§ **INPUT FOR THIS TASK**:

-- ==== Sys2Proof/Decode.lean ====
section
/-! DEFINITION. The decoder (30_encoding.md R61 to R74), total on any words, and the encoder written from the
same table (R62, R63). -/

namespace Sys2Proof

/-- `trunc_div(a, b)`: the quotient rounded toward zero (00_scope.md R13). -/
def truncDiv (a b : Int) : Int := Int.tdiv a b

/-- `trunc_rem(a, b)`: the remainder with the sign of `a` (00_scope.md R13). -/
def truncRem (a b : Int) : Int := Int.tmod a b

/-- `digit(v, k)` (00_scope.md R13). -/
def digit (v : Int) (k : Nat) : Int := truncRem (truncDiv v (10 ^ k)) 10

/-- The opcode map of 30_encoding.md R63. -/
def Kind.opcode : Kind → Nat
  | .add => 1
  | .mul => 2
  | .inp => 3
  | .out => 4
  | .jt => 5
  | .jf => 6
  | .lt => 7
  | .eq => 8
  | .halt => 99

/-- The number of cells of an instruction, its opcode cell included (30_encoding.md R63). -/
def Kind.width : Kind → Nat
  | .add => 4
  | .mul => 4
  | .inp => 2
  | .out => 2
  | .jt => 3
  | .jf => 3
  | .lt => 4
  | .eq => 4
  | .halt => 1

/-- The parameter count, `width - 1` (30_encoding.md R66). -/
def Kind.nparams (k : Kind) : Nat := k.width - 1

/-- Opcode dispatch: the kind of a legal opcode; every other value is illegal (30_encoding.md R70). -/
def Kind.ofOpcode (op : Int) : Option Kind :=
  if op = 1 then some .add
  else if op = 2 then some .mul
  else if op = 3 then some .inp
  else if op = 4 then some .out
  else if op = 5 then some .jt
  else if op = 6 then some .jf
  else if op = 7 then some .lt
  else if op = 8 then some .eq
  else if op = 99 then some .halt
  else none

/-- The digit of a mode (30_encoding.md R67). -/
def Mode.digit : Mode → Nat
  | .position => 0
  | .immediate => 1

/-- The mode of a digit; a digit outside `{0, 1}` has none (30_encoding.md R67, R68). -/
def Mode.ofDigit (n : Int) : Option Mode :=
  if n = 0 then some .position
  else if n = 1 then some .immediate
  else none

/-- Why a list of words is no instruction. The first two are the decode errors of R74; the last is R106's
truncated instruction, which is no fault. -/
inductive Reject where
  | invalidOpcode (w : Word)
  | invalidMode (w : Word)
  | truncated
deriving DecidableEq, Repr

/-- What one instruction word decodes to (30_encoding.md R74; `width` and `nparams` are functions of `kind`). -/
structure Decoded where
  kind : Kind
  header : Header
deriving DecidableEq, Repr

/-- `Decode(w)` of 30_encoding.md R74: the opcode first, then mode slots 1, 2, 3. -/
def decodeWord (w : Word) : Except Reject Decoded :=
  match Kind.ofOpcode (truncRem w.toInt 100) with
  | none => .error (.invalidOpcode w)
  | some k =>
    match Mode.ofDigit (digit w.toInt 2), Mode.ofDigit (digit w.toInt 3), Mode.ofDigit (digit w.toInt 4) with
    | some m1, some m2, some m3 => .ok ⟨k, ⟨m1, m2, m3, (truncDiv w.toInt 100000).toNat⟩⟩
    | _, _, _ => .error (.invalidMode w)

/-- The instruction of a kind, its header and the words after its opcode cell; none when there are fewer
words than the kind has parameters (30_encoding.md R65, R66). -/
def assemble (h : Header) : Kind → List Word → Option Instr
  | .add, a :: b :: d :: _ => some (.add h a b d)
  | .mul, a :: b :: d :: _ => some (.mul h a b d)
  | .inp, a :: _ => some (.inp h a)
  | .out, a :: _ => some (.out h a)
  | .jt, c :: t :: _ => some (.jt h c t)
  | .jf, c :: t :: _ => some (.jf h c t)
  | .lt, a :: b :: d :: _ => some (.lt h a b d)
  | .eq, a :: b :: d :: _ => some (.eq h a b d)
  | .halt, _ => some (.halt h)
  | _, _ => none

/-- Decoding from a list of cells that starts at the opcode cell. The order is that of 40_step_and_decode.md
R117: opcode, modes, then whether the operand cells are there. -/
def decode : List Word → Except Reject Instr
  | [] => .error .truncated
  | w :: rest =>
    match decodeWord w with
    | .error e => .error e
    | .ok d =>
      match assemble d.header d.kind rest with
      | some i => .ok i
      | none => .error .truncated

/-- The value of an instruction word (30_encoding.md R62), the ignored digits included. -/
def headerValue (k : Kind) (h : Header) : Nat :=
  h.upper * 100000 + h.m3.digit * 10000 + h.m2.digit * 1000 + h.m1.digit * 100 + k.opcode

/-- The instruction word of a kind and a header. -/
def headerWord (k : Kind) (h : Header) : Word := BitVec.ofNat 32 (headerValue k h)

/-- The words of an instruction: its opcode cell, then its operand cells (30_encoding.md R60, R65). -/
def encode (i : Instr) : List Word := headerWord i.kind i.header :: i.operands

/-- The number of cells an instruction occupies. -/
def Instr.width (i : Instr) : Nat := i.kind.width

/-- The four cells of the number `w` when only its low `nbits` bits count: bit 0 is the least significant bit
of the first cell, and each later cell takes the next 32 bits. -/
def tableWords (nbits w : Nat) : List Word :=
  [BitVec.ofNat 32 (w % 2 ^ nbits), BitVec.ofNat 32 (w % 2 ^ nbits / 2 ^ 32),
   BitVec.ofNat 32 (w % 2 ^ nbits / 2 ^ 64), BitVec.ofNat 32 (w % 2 ^ nbits / 2 ^ 96)]

/-- The instruction the decoder reads from the bits of an opcode-table row; none where it rejects them. -/
def decodeTableWord (nbits w : Nat) : Option Instr :=
  match decode (tableWords nbits w) with
  | .ok i => some i
  | .error _ => none

end Sys2Proof
end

§ **EXERCISE DETAILS**:
Starting from the top of the records and ending at the line that contains "(30_encoding.md R66). -/", repeat each line exactly and return only those lines.

§ **RESPONSE TO THE EXERCISE**:
-- ==== Sys2Proof/Decode.lean ====
section
/-! DEFINITION. The decoder (30_encoding.md R61 to R74), total on any words, and the encoder written from the
same table (R62, R63). -/

namespace Sys2Proof

/-- `trunc_div(a, b)`: the quotient rounded toward zero (00_scope.md R13). -/
def truncDiv (a b : Int) : Int := Int.tdiv a b

/-- `trunc_rem(a, b)`: the remainder with the sign of `a` (00_scope.md R13). -/
def truncRem (a b : Int) : Int := Int.tmod a b

/-- `digit(v, k)` (00_scope.md R13). -/
def digit (v : Int) (k : Nat) : Int := truncRem (truncDiv v (10 ^ k)) 10

/-- The opcode map of 30_encoding.md R63. -/
def Kind.opcode : Kind → Nat
  | .add => 1
  | .mul => 2
  | .inp => 3
  | .out => 4
  | .jt => 5
  | .jf => 6
  | .lt => 7
  | .eq => 8
  | .halt => 99

/-- The number of cells of an instruction, its opcode cell included (30_encoding.md R63). -/
def Kind.width : Kind → Nat
  | .add => 4
  | .mul => 4
  | .inp => 2
  | .out => 2
  | .jt => 3
  | .jf => 3
  | .lt => 4
  | .eq => 4
  | .halt => 1

/-- The parameter count, `width - 1` (30_encoding.md R66). -/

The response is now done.